- 1 onion
- 3 garlic cloves
- 2 large fresh red chillies
- a small handful of coriander
- 500g salmon fillet, skin off and pin-boned (ask your fishmonger to do this for you)
- 300g sugar snap peas
- 2 tablespoons vegetable oil
For The Sauce
- 4 tablespoons XO sauce
- 2 tablespoons light soy sauce
- 1 tablespoon oyster sauce
- 2 tablespoons sweet chilli sauce
- 200ml chicken or fish stock
- Finely slice the onion, garlic and chilli. Roughly chop the coriander.
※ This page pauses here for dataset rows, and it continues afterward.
-- ==== Sys2Proof/Machine/Operands.lean ====
section
/-! DEFINITION. Operand forms and byte order: the primitives MemRead and MemWrite over a byte buffer (00_scope.md R15,
20_memory.md R51), field assembly (30_encoding.md R84), peer addresses and payloads at their byte offsets (R79, R80, R86). -/

namespace Sys2Proof.Machine

/-- `v[7:0]`. -/
def lowByte (v : U16) : Byte := v.setWidth 8

/-- `v[15:8]`. -/
def highByte (v : U16) : Byte := (v >>> 8).setWidth 8

/-- `le16(v) = [v[7:0], v[15:8]]` (R51, R154). -/
def le16 (v : U16) : List Byte := [lowByte v, highByte v]

/-- A u32 operand as its four little-endian bytes (R86). -/
def le32 (v : U32) : List Byte :=
  [v.setWidth 8, (v >>> 8).setWidth 8, (v >>> 16).setWidth 8, (v >>> 24).setWidth 8]

/-- `MemRead(o, 1) = b[o]` (R51). Every caller reads below the buffer's length; past it the model reads 0 (log 14). -/
def read8 (b : List Byte) (o : Nat) : Byte := b.getD o 0#8

/-- `MemRead(o, 2) = b[o] + 256 * b[o+1]` (R51, R84). -/
def read16 (b : List Byte) (o : Nat) : U16 :=
  BitVec.ofNat 16 ((read8 b o).toNat + 256 * (read8 b (o + 1)).toNat)

/-- Four bytes, the least significant first (R86). -/
def read32 (b : List Byte) (o : Nat) : U32 :=
  BitVec.ofNat 32 ((read8 b o).toNat + 256 * (read8 b (o + 1)).toNat
    + 65536 * (read8 b (o + 2)).toNat + 16777216 * (read8 b (o + 3)).toNat)

/-- `MemWrite(o, 1, v)` (R51). -/
def write8 (b : List Byte) (o : Nat) (v : Byte) : List Byte := b.set o v

/-- `MemWrite(o, 2, v)`: `b[o] <- v[7:0]`, `b[o+1] <- v[15:8]` (R51). -/
def write16 (b : List Byte) (o : Nat) (v : U16) : List Byte :=
  write8 (write8 b o (lowByte v)) (o + 1) (highByte v)

/-- A peer address in address byte order, from offset `o` (R86). -/
def macAt (b : List Byte) (o : Nat) : Mac :=
  #v[read8 b o, read8 b (o + 1), read8 b (o + 2), read8 b (o + 3), read8 b (o + 4), read8 b (o + 5)]

/-- The Control payload from offset 3, the same place in a wire packet (R79) and in a PC operation word (R86). -/
def controlPayloadAt (b : List Byte) : ControlPayload where
  motors := #v[read16 b 3, read16 b 5, read16 b 7]
  brakes := #v[read16 b 9, read16 b 11, read16 b 13]
  servos := #v[read16 b 15, read16 b 17]

/-- The Telemetry payload from offset 3, the same place in a wire packet (R80) and in a PT operation word (R86). -/
def telemetryPayloadAt (b : List Byte) : TelemetryPayload where
  batteryVoltage := read16 b 3
  packetCount := read16 b 5
  packetLoss := read16 b 7
  sequenceErrors := read16 b 9

/-- The sixteen bytes of a Control payload (R79). -/
def controlBytes (p : ControlPayload) : List Byte :=
  le16 p.motors[0] ++ le16 p.motors[1] ++ le16 p.motors[2]
    ++ le16 p.brakes[0] ++ le16 p.brakes[1] ++ le16 p.brakes[2]
    ++ le16 p.servos[0] ++ le16 p.servos[1]

/-- The eight bytes of a Telemetry payload (R80). -/
def telemetryBytes (p : TelemetryPayload) : List Byte :=
  le16 p.batteryVoltage ++ le16 p.packetCount ++ le16 p.packetLoss ++ le16 p.sequenceErrors

/-- The first `n` bytes of a number, the least significant first. -/
def bytesOfNat : Nat → Nat → List Byte
  | 0, _ => []
  | n + 1, w => BitVec.ofNat 8 w :: bytesOfNat n (w / 256)

end Sys2Proof.Machine
end

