-- ==== Sys2Proof/Laws/State.lean ====
section
/-! SUPPORT. One lemma per field per update of the state, all true by rfl, so that no proof unfolds a record update. -/

namespace Sys2Proof.Machine

variable (s : State)

@[simp] theorem State.setClk_cfg (c : Clock) : (s.setClk c).cfg = s.cfg := rfl
@[simp] theorem State.setClk_clk (c : Clock) : (s.setClk c).clk = c := rfl
@[simp] theorem State.setClk_ppm (c : Clock) : (s.setClk c).ppm = s.ppm := rfl
@[simp] theorem State.setClk_slot (c : Clock) : (s.setClk c).slot = s.slot := rfl
@[simp] theorem State.setClk_peer (c : Clock) : (s.setClk c).peer = s.peer := rfl
@[simp] theorem State.setClk_pair (c : Clock) : (s.setClk c).pair = s.pair := rfl
@[simp] theorem State.setClk_health (c : Clock) : (s.setClk c).health = s.health := rfl
@[simp] theorem State.setClk_inbox (c : Clock) : (s.setClk c).inbox = s.inbox := rfl
@[simp] theorem State.setClk_out (c : Clock) : (s.setClk c).out = s.out := rfl

@[simp] theorem State.setPpm_cfg (p : Ppm) : (s.setPpm p).cfg = s.cfg := rfl
@[simp] theorem State.setPpm_clk (p : Ppm) : (s.setPpm p).clk = s.clk := rfl
@[simp] theorem State.setPpm_ppm (p : Ppm) : (s.setPpm p).ppm = p := rfl
@[simp] theorem State.setPpm_slot (p : Ppm) : (s.setPpm p).slot = s.slot := rfl
@[simp] theorem State.setPpm_peer (p : Ppm) : (s.setPpm p).peer = s.peer := rfl
@[simp] theorem State.setPpm_pair (p : Ppm) : (s.setPpm p).pair = s.pair := rfl
@[simp] theorem State.setPpm_health (p : Ppm) : (s.setPpm p).health = s.health := rfl
@[simp] theorem State.setPpm_inbox (p : Ppm) : (s.setPpm p).inbox = s.inbox := rfl
@[simp] theorem State.setPpm_out (p : Ppm) : (s.setPpm p).out = s.out := rfl

@[simp] theorem State.setSlot_cfg (x : Slot) : (s.setSlot x).cfg = s.cfg := rfl
@[simp] theorem State.setSlot_clk (x : Slot) : (s.setSlot x).clk = s.clk := rfl
@[simp] theorem State.setSlot_ppm (x : Slot) : (s.setSlot x).ppm = s.ppm := rfl
@[simp] theorem State.setSlot_slot (x : Slot) : (s.setSlot x).slot = x := rfl
@[simp] theorem State.setSlot_peer (x : Slot) : (s.setSlot x).peer = s.peer := rfl
@[simp] theorem State.setSlot_pair (x : Slot) : (s.setSlot x).pair = s.pair := rfl
@[simp] theorem State.setSlot_health (x : Slot) : (s.setSlot x).health = s.health := rfl
@[simp] theorem State.setSlot_inbox (x : Slot) : (s.setSlot x).inbox = s.inbox := rfl
@[simp] theorem State.setSlot_out (x : Slot) : (s.setSlot x).out = s.out := rfl

@[simp] theorem State.setPeer_cfg (p : Peer) : (s.setPeer p).cfg = s.cfg := rfl
@[simp] theorem State.setPeer_clk (p : Peer) : (s.setPeer p).clk = s.clk := rfl
@[simp] theorem State.setPeer_ppm (p : Peer) : (s.setPeer p).ppm = s.ppm := rfl
@[simp] theorem State.setPeer_slot (p : Peer) : (s.setPeer p).slot = s.slot := rfl
@[simp] theorem State.setPeer_peer (p : Peer) : (s.setPeer p).peer = p := rfl
@[simp] theorem State.setPeer_pair (p : Peer) : (s.setPeer p).pair = s.pair := rfl
@[simp] theorem State.setPeer_health (p : Peer) : (s.setPeer p).health = s.health := rfl
@[simp] theorem State.setPeer_inbox (p : Peer) : (s.setPeer p).inbox = s.inbox := rfl
@[simp] theorem State.setPeer_out (p : Peer) : (s.setPeer p).out = s.out := rfl

@[simp] theorem State.setPair_cfg (p : Pairing) : (s.setPair p).cfg = s.cfg := rfl
@[simp] theorem State.setPair_clk (p : Pairing) : (s.setPair p).clk = s.clk := rfl
@[simp] theorem State.setPair_ppm (p : Pairing) : (s.setPair p).ppm = s.ppm := rfl
@[simp] theorem State.setPair_slot (p : Pairing) : (s.setPair p).slot = s.slot := rfl
@[simp] theorem State.setPair_peer (p : Pairing) : (s.setPair p).peer = s.peer := rfl
@[simp] theorem State.setPair_pair (p : Pairing) : (s.setPair p).pair = p := rfl
@[simp] theorem State.setPair_health (p : Pairing) : (s.setPair p).health = s.health := rfl
@[simp] theorem State.setPair_inbox (p : Pairing) : (s.setPair p).inbox = s.inbox := rfl
@[simp] theorem State.setPair_out (p : Pairing) : (s.setPair p).out = s.out := rfl

@[simp] theorem State.setHealth_cfg (h : Health) : (s.setHealth h).cfg = s.cfg := rfl
@[simp] theorem State.setHealth_clk (h : Health) : (s.setHealth h).clk = s.clk := rfl
@[simp] theorem State.setHealth_ppm (h : Health) : (s.setHealth h).ppm = s.ppm := rfl
@[simp] theorem State.setHealth_slot (h : Health) : (s.setHealth h).slot = s.slot := rfl
@[simp] theorem State.setHealth_peer (h : Health) : (s.setHealth h).peer = s.peer := rfl
@[simp] theorem State.setHealth_pair (h : Health) : (s.setHealth h).pair = s.pair := rfl
@[simp] theorem State.setHealth_health (h : Health) : (s.setHealth h).health = h := rfl
@[simp] theorem State.setHealth_inbox (h : Health) : (s.setHealth h).inbox = s.inbox := rfl
@[simp] theorem State.setHealth_out (h : Health) : (s.setHealth h).out = s.out := rfl

@[simp] theorem State.setOut_cfg (r : Report) : (s.setOut r).cfg = s.cfg := rfl
@[simp] theorem State.setOut_clk (r : Report) : (s.setOut r).clk = s.clk := rfl
@[simp] theorem State.setOut_ppm (r : Report) : (s.setOut r).ppm = s.ppm := rfl
@[simp] theorem State.setOut_slot (r : Report) : (s.setOut r).slot = s.slot := rfl
@[simp] theorem State.setOut_peer (r : Report) : (s.setOut r).peer = s.peer := rfl
@[simp] theorem State.setOut_pair (r : Report) : (s.setOut r).pair = s.pair := rfl
@[simp] theorem State.setOut_health (r : Report) : (s.setOut r).health = s.health := rfl
@[simp] theorem State.setOut_inbox (r : Report) : (s.setOut r).inbox = s.inbox := rfl
@[simp] theorem State.setOut_out (r : Report) : (s.setOut r).out = r := rfl

@[simp] theorem State.beginOp_cfg : s.beginOp.cfg = s.cfg := rfl
@[simp] theorem State.beginOp_clk : s.beginOp.clk = s.clk := rfl
@[simp] theorem State.beginOp_ppm : s.beginOp.ppm = s.ppm := rfl
@[simp] theorem State.beginOp_slot : s.beginOp.slot = s.slot := rfl
@[simp] theorem State.beginOp_peer : s.beginOp.peer = s.peer := rfl
@[simp] theorem State.beginOp_pair : s.beginOp.pair = s.pair := rfl
@[simp] theorem State.beginOp_health : s.beginOp.health = s.health := rfl
@[simp] theorem State.beginOp_inbox : s.beginOp.inbox = s.inbox := rfl
@[simp] theorem State.beginOp_out : s.beginOp.out = Report.fresh := rfl

@[simp] theorem State.label_cfg (o : OpOutcome) : (s.label o).cfg = s.cfg := rfl
@[simp] theorem State.label_clk (o : OpOutcome) : (s.label o).clk = s.clk := rfl
@[simp] theorem State.label_ppm (o : OpOutcome) : (s.label o).ppm = s.ppm := rfl
@[simp] theorem State.label_slot (o : OpOutcome) : (s.label o).slot = s.slot := rfl
@[simp] theorem State.label_peer (o : OpOutcome) : (s.label o).peer = s.peer := rfl
@[simp] theorem State.label_pair (o : OpOutcome) : (s.label o).pair = s.pair := rfl
@[simp] theorem State.label_health (o : OpOutcome) : (s.label o).health = s.health := rfl
@[simp] theorem State.label_inbox (o : OpOutcome) : (s.label o).inbox = s.inbox := rfl
@[simp] theorem State.label_out (o : OpOutcome) : (s.label o).out = { s.out with outcome := o } := rfl

@[simp] theorem State.ret_cfg (v : Value) : (s.ret v).cfg = s.cfg := rfl
@[simp] theorem State.ret_clk (v : Value) : (s.ret v).clk = s.clk := rfl
@[simp] theorem State.ret_ppm (v : Value) : (s.ret v).ppm = s.ppm := rfl
@[simp] theorem State.ret_slot (v : Value) : (s.ret v).slot = s.slot := rfl
@[simp] theorem State.ret_peer (v : Value) : (s.ret v).peer = s.peer := rfl
@[simp] theorem State.ret_pair (v : Value) : (s.ret v).pair = s.pair := rfl
@[simp] theorem State.ret_health (v : Value) : (s.ret v).health = s.health := rfl
@[simp] theorem State.ret_inbox (v : Value) : (s.ret v).inbox = s.inbox := rfl
@[simp] theorem State.ret_out (v : Value) : (s.ret v).out = { s.out with result := v } := rfl

@[simp] theorem State.emit_cfg (a : Action) : (s.emit a).cfg = s.cfg := rfl
@[simp] theorem State.emit_clk (a : Action) : (s.emit a).clk = s.clk := rfl
@[simp] theorem State.emit_ppm (a : Action) : (s.emit a).ppm = s.ppm := rfl
@[simp] theorem State.emit_slot (a : Action) : (s.emit a).slot = s.slot := rfl
@[simp] theorem State.emit_peer (a : Action) : (s.emit a).peer = s.peer := rfl
@[simp] theorem State.emit_pair (a : Action) : (s.emit a).pair = s.pair := rfl
@[simp] theorem State.emit_health (a : Action) : (s.emit a).health = s.health := rfl
@[simp] theorem State.emit_inbox (a : Action) : (s.emit a).inbox = s.inbox := rfl
@[simp] theorem State.emit_out (a : Action) : (s.emit a).out = { s.out with actions := s.out.actions ++ [a] } := rfl

@[simp] theorem ignore_cfg : (ignore s).cfg = s.cfg := rfl
@[simp] theorem ignore_clk : (ignore s).clk = s.clk := rfl
@[simp] theorem ignore_ppm : (ignore s).ppm = s.ppm := rfl
@[simp] theorem ignore_slot : (ignore s).slot = s.slot := rfl
@[simp] theorem ignore_peer : (ignore s).peer = s.peer := rfl
@[simp] theorem ignore_pair : (ignore s).pair = s.pair := rfl
@[simp] theorem ignore_health : (ignore s).health = s.health := rfl
@[simp] theorem ignore_inbox : (ignore s).inbox = s.inbox := rfl
@[simp] theorem ignore_out : (ignore s).out = ⟨.ignored, s.out.result, s.out.actions ++ [.log]⟩ := rfl

@[simp] theorem Report.fresh_outcome : Report.fresh.outcome = .done := rfl
@[simp] theorem Report.fresh_result : Report.fresh.result = .none := rfl
@[simp] theorem Report.fresh_actions : Report.fresh.actions = [] := rfl

@[simp] theorem PpmState.inFrame_iff (p : PpmState) : p.inFrame = true ↔ p ≠ .waiting := by
  cases p <;> simp [PpmState.inFrame]

/-- Two states with the same fields are the same state. -/
theorem State.ext_fields {s t : State} (h1 : s.cfg = t.cfg) (h2 : s.clk = t.clk) (h3 : s.ppm = t.ppm) (h4 : s.slot = t.slot)
    (h5 : s.peer = t.peer) (h6 : s.pair = t.pair) (h7 : s.health = t.health) (h8 : s.inbox = t.inbox) (h9 : s.out = t.out) :
    s = t := by
  cases s; cases t; simp_all

end Sys2Proof.Machine
end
- Cut the salmon into large ½cm bite-sized pieces. Mix all the sauce ingredients together in a small bowl.
BUILD YOUR WOK CLOCK:
- Place your sliced onion at 12 o’clock, then arrange the garlic, chilli, sugar snap peas, salmon, sauce bowl and coriander clockwise around your plate.
- Heat 1 tablespoon of vegetable oil in a wok over a high heat until smoking-hot.
- Add the onion, garlic and chilli and stir-fry for 30 seconds until lightly browned, then add the sugar snap peas and stir-fry for a further minute until the peas are slightly coloured.
- Transfer the ingredients from the wok to a bowl, add a further 1 tablespoon of oil to the wok and return to smoking point. Allow to smoke for 5 seconds to ensure the wok is hot enough for the fish to sear well without sticking, then add the salmon. Stir fry for 1─2 minutes until the salmon is browned on all sides.
- Return the vegetables to the wok, pour over the sauce and bring to a vigorous boil. Cook for a further 1 minute until the sauce has thickened and reduced enough to just coat the ingredients, then transfer to a large dish. Scatter over the coriander and serve with a side of steamed rice
TIP: The best way to turn the salmon (or any fragile ingredient) in the wok while stir-frying without breaking up the delicate pieces is to use a fish slice, lifting up and folding the ingredients gently from underneath.